Effect of immunizing antigen preincubation with antibody on immunolabel. Mouse kidney sections underwent immunohistochemistry using either rabbit anti-GS primary antibody alone or primary antibody preadsorbed with a 20× excess of the antigenic peptide. Left: representative images from the cortex, OMo, and OMi from kidneys labeled with primary antibody alone. Right: representative images of the corresponding regions from kidneys labeled with primary antibody preadsorbed with excess immunizing peptide. Immunolabeling was virtually eliminated by peptide blocking. Kidneys were photographed using DIC optics to avoid the need for counterstaining to identify cellular profiles. PT, proximal tubule segments; DCT, distal convoluted tubule segments; CD, collecting duct segments. Arrows identify intercalated cells.

Double immunolabeling: glutamine synthetase with AE1, H+-ATPase, and NCC.

To specifically identify the distal tubule segments and individual collecting duct cell types with glutamine synthetase immunoreactivity, we performed a series of double-label immunohistochemistry experiments using anti-glutamine synthetase antibodies and antibodies that identify specific intercalated cell subtypes (AE1 and H+-ATPase) and the DCT (NCC).

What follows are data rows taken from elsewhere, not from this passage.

theorem validator_completes {c n : Nat} (hc : c < 256) (hn : n < 256) {r : State}
    (hpair : validatorPair x.slot c n (present x.slot s) = r) (hr : Alters moneyReport (present x.slot s) r)
    {good : State → Prop} (hgood : ∀ t, Alters pollEndParts r t → good t) :
    Completes (.lineFrameComplete (clean (lineFrame x.slot 0x81 ([c, n].flatMap char)))) s lineParts fun t =>
      Taken x.slot s t ∧ good t := by
  have htables : (present x.slot s).tables = s.tables := present_alters x.slot s .tables (by decide)
  exact report_completes h hpresent ((readPoll_validator hc hn (by rw [htables]; exact hkind)).trans hpair) hr hgood

/-- A coin reported to the cash box is credited (R14, R33, R34). -/
theorem coinBox_credits {k : Nat} (hk : k ≤ 15) (hfill : s.lock.fill = false) :
    Completes (.lineFrameComplete (clean (lineFrame x.slot 0x81 ([0x02, k].flatMap char)))) s lineParts fun t =>
      Taken x.slot s t ∧ CreditedBy (s.tables.coin k).value s t ∧ t.change.tubes = s.change.tubes ∧
      t.lock.economy = false ∧ RaisesFirst s t .coinCredited (some k) (val (s.tables.coin k).value) := by
  have hv := present_alters x.slot s
  generalize hpv : present x.slot s = v at hv
  have hfill' : v.lock.fill = false := (hv .fill (by decide)).trans hfill
  have htables : v.tables = s.tables := hv .tables (by decide)
  have htake : takeCoin k v = creditMoney .coinCredited k (s.tables.coin k).value v := by
    rw [takeCoin_credits hfill', htables]
  have hmoney := creditMoney_alters .coinCredited k (s.tables.coin k).value v
  have hend := endEconomy_alters .report (creditMoney .coinCredited k (s.tables.coin k).value v)
  refine validator_completes h hpresent hkind (by decide) (by omega)
    (by rw [hpv, validatorPair_box v hk, htake]) (by rw [hpv]; exact hmoney.seq hend) fun t ht => ?_
  have hlater := hend.seq (rs := .economy :: .events :: pollEndParts) ht
  refine ⟨?_, ?_, ?_, ?_⟩
  · exact ((creditMoney_creditedBy .coinCredited k (s.tables.coin k).value v).after (hlater .amounts (by decide))
      (hlater .audit (by decide))).before (hv .amounts (by decide)) (hv .audit (by decide)) htables
  · exact (hlater .tubes (by decide)).trans ((hmoney .tubes (by decide)).trans (hv .tubes (by decide)))
  · exact (ht .economy (by decide)).trans (endEconomy_economy _ _)
  · exact ((creditMoney_raisesFirst .coinCredited k (s.tables.coin k).value v).after
      ((extends_growth.endEconomy _ _).trans (extends_pollEnd ht))).before (hv .events (by decide)) (hv .seconds (by decide))

/-- In fill mode a coin is counted, not credited (R182). -/
theorem coinBox_fills {k : Nat} (hk : k ≤ 15) (hfill : s.lock.fill = true) :
    Completes (.lineFrameComplete (clean (lineFrame x.slot 0x81 ([0x02, k].flatMap char)))) s lineParts fun t =>
      Taken x.slot s t ∧ t.credit.credit = s.credit.credit ∧ t.credit.returnDue = s.credit.returnDue ∧
      t.audit = { s.audit with filled := addTotal s.audit.filled (s.tables.coin k).value } ∧
      RaisesFirst s t .coinFilled (some k) (val (s.tables.coin k).value) := by
  have hv := present_alters x.slot s
  generalize hpv : present x.slot s = v at hv
  have hfill' : v.lock.fill = true := (hv .fill (by decide)).trans hfill
  have htables : v.tables = s.tables := hv .tables (by decide)
  have haudit : v.audit = s.audit := hv .audit (by decide)
  let w : State := { v with audit.filled := addTotal v.audit.filled (s.tables.coin k).value }
  let e : State := raise .coinFilled (some k) (val (s.tables.coin k).value) w
  have htake : takeCoin k v = recomputeMasks e := by
    rw [takeCoin_fills hfill', show (v.tables.coin k).value = (s.tables.coin k).value by rw [htables]]
  have hmoney := takeCoin_alters k v
  rw [htake] at hmoney
  have hmasks := recomputeMasks_alters e
  have hend := endEconomy_alters .report (recomputeMasks e)
  refine validator_completes h hpresent hkind (by decide) (by omega)
    (by rw [hpv, validatorPair_box v hk, htake]) (by rw [hpv]; exact hmoney.seq hend) fun t ht => ?_
  have hlater := (hmasks.seq (rs := .economy :: .events :: maskParts) hend).seq
    (rs := .economy :: .events :: maskParts ++ pollEndParts) ht
  obtain ⟨hcredit, -, -, hdue⟩ := hlater .amounts (by decide)
  obtain ⟨hcredit', -, -, hdue'⟩ := hv .amounts (by decide)
  refine ⟨hcredit.trans hcredit', hdue.trans hdue', ?_, ?_⟩
  · refine (hlater .audit (by decide)).trans ?_
    show { v.audit with filled := addTotal v.audit.filled (s.tables.coin k).value } = _
    rw [haudit]
  · exact raisesFirst_of (u := w) (hv .events (by decide)) (hv .seconds (by decide))
      (((extends_growth.recomputeMasks e).trans (extends_growth.endEconomy _ _)).trans (extends_pollEnd ht))

/-- A coin reported to its tube counts there and is credited (R32, R34). -/
theorem coinTube_credits {k n : Nat} (hk : k ≤ 15) (hfill : s.lock.fill = false) (htube : (s.tables.coin k).tube = some n)
    (hn : n < s.change.tubes.length) (hfree : (s.tube n).count < (s.tables.tube n).capacity)
    (hfull : (s.tube n).full.accepted ≠ some true) (hlow : (s.tables.tube n).lowMark = 0) :
    Completes (.lineFrameComplete (clean (lineFrame x.slot 0x81 ([0x01, k].flatMap char)))) s lineParts fun t =>
      Taken x.slot s t ∧ CreditedBy (s.tables.coin k).value s t ∧ (t.tube n).count = (s.tube n).count + 1 ∧
      (∀ m, m ≠ n → t.tube m = s.tube m) ∧ Raises s t .coinCredited (some k) (val (s.tables.coin k).value) := by
  have hv := present_alters x.slot s
  generalize hpv : present x.slot s = v at hv
  have htables : v.tables = s.tables := hv .tables (by decide)
  have htubes : v.change.tubes = s.change.tubes := hv .tubes (by decide)
  have htube' (m : Nat) : v.tube m = s.tube m := tube_congr htubes m
  have hcounted := coinIntoTube_counts (n := n) (v := v) (by rwa [htubes]) (by rwa [htube', htables]) (by rwa [htube'])
    (by rwa [htables])
  have hraw := rawCount_alters n ((v.tube n).count + 1) v
  have hexact := evalExactIf_alters v (rawCount n ((v.tube n).count + 1) v)
  generalize hw : evalExactIf v (rawCount n ((v.tube n).count + 1) v) = w at hexact
  have hvw := hraw.seq (rs := .tubes :: .shortWait :: .exact :: .events :: maskParts) hexact
  have hfill' : w.lock.fill = false := (hvw .fill (by decide)).trans ((hv .fill (by decide)).trans hfill)
  have htables' : w.tables = s.tables := (hvw .tables (by decide)).trans htables
  have htake : coinTube k v = creditMoney .coinCredited k (s.tables.coin k).value w := by
    unfold coinTube
    rw [htables, htube]
    show takeCoin k (evalExactIf v (coinIntoTube n v)) = _
    rw [hcounted, hw, takeCoin_credits hfill', htables']
  have hmoney := creditMoney_alters .coinCredited k (s.tables.coin k).value w
  have hend := endEconomy_alters .report (creditMoney .coinCredited k (s.tables.coin k).value w)
  refine validator_completes h hpresent hkind (by decide) (by omega)
    (by rw [hpv, validatorPair_tube v hk, htake])
    (by rw [hpv]; exact (hvw.seq (rs := moneyReport) hmoney).seq hend) fun t ht => ?_
  have hlater := hend.seq (rs := .economy :: .events :: pollEndParts) ht
  have hsw := hv.seq (rs := heardParts ++ .tubes :: .shortWait :: .exact :: .events :: maskParts) hvw
  have hfinal (m : Nat) : t.tube m = (rawCount n ((v.tube n).count + 1) v).tube m :=
    tube_congr ((hlater .tubes (by decide)).trans ((hmoney .tubes (by decide)).trans (hexact .tubes (by decide)))) m
  refine ⟨?_, ?_, fun m hm => ?_, ?_⟩
  · exact ((creditMoney_creditedBy .coinCredited k (s.tables.coin k).value w).after (hlater .amounts (by decide))
      (hlater .audit (by decide))).before (hsw .amounts (by decide)) (hsw .audit (by decide)) htables'
  · rw [hfinal, tube_rawCount, if_pos ⟨rfl, by rwa [htubes]⟩, htube']
  · rw [hfinal, tube_rawCount, if_neg fun hc => hm hc.1, htube']
  · have hlength : w.events.queue.length ≤ s.events.queue.length + 1 := by
      have hsame : (rawCount n ((v.tube n).count + 1) v).events = s.events :=
        (hraw .events (by decide)).trans (hv .events (by decide))
      rw [← hw, ← hsame]
      exact evalExactIf_length_le _ _
    exact raises_of (fun hroom => Nat.lt_of_le_of_lt hlength (by omega)) (hsw .seconds (by decide))
      ((creditMoney_raises .coinCredited k (s.tables.coin k).value w).trans
        ((extends_growth.endEconomy _ _).trans (extends_pollEnd ht)))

We began by using double-immunolabel of glutamine synthetase with AE1, the anion exchanger expressed exclusively in type A intercalated cells. In the collecting duct, including the CCD, outer medullary collecting duct (OMCD), and inner medullary collecting duct (IMCD), all glutamine synthetase-positive cells expressed basolateral AE1 (Figs. 5 and 6). However, in the connecting segment and initial collecting tubule, there were both AE1-positive and AE1-negative cells that expressed glutamine synthetase (Fig. 5). In addition, there were cells with the appearance of intercalated cells that were glutamine synthetase negative. These observations indicate that in the CCD through the IMCD, only type A intercalated cells express glutamine synthetase; principal cells and type B intercalated cells have no detectable glutamine synthetase expression. However, in the connecting tubule (CNT) and initial collecting tubule (iCT), both type A intercalated cells and a population of AE1-negative cells with the morphological appearance of intercalated cells expressed glutamine synthetase immunoreactivity.

Fig. 5.

Fig. 5.

GS and anion exchanger 1 (AE1) double label in the medulla. Left: low-power micrographs of the OMo, OMi, and initial inner medulla (IMi) of mouse kidneys labeled for GS (brown) and AE1 (blue) using immunohistochemistry. Right: selected areas (boxes) at higher magnification. There was a 1:1 correlation between GS immunolabel and basolateral AE1 immunolabel expression (arrows) in the outer stripe of the outer medullary collecting duct, inner stripe of the outer medullary collecting duct, and inner stripe of the inner medullary collecting duct, indicating that GS is expressed in type A intercalated cells throughout the medullary collecting duct. GS expression was also evident in PST segments (*). No significant GS immunolabel was evident in other cells in the collecting duct or in the thick ascending limbs TAL.

Fig. 6.

Fig. 6.

GS and AE1 double label in the cortex. A: low-power micrograph of GS (brown) and AE1 (blue) immunolabel in the mouse cortex. B and C: selected areas (boxes) at higher magnification. In the connecting tubule (CNT; B), all cells with basolateral AE1 immunolabel expressed GS (arrows). In addition, there was a population of GS-positive cells that did not express detectable AE1 (arrowheads). In the CCD (C), all GS-positive cells expressed basolateral AE1 (arrows). In addition, there was a subpopulation of CCD cells with the morphological appearance of intercalated cells that did not express detectable GS immunolabel (white arrow).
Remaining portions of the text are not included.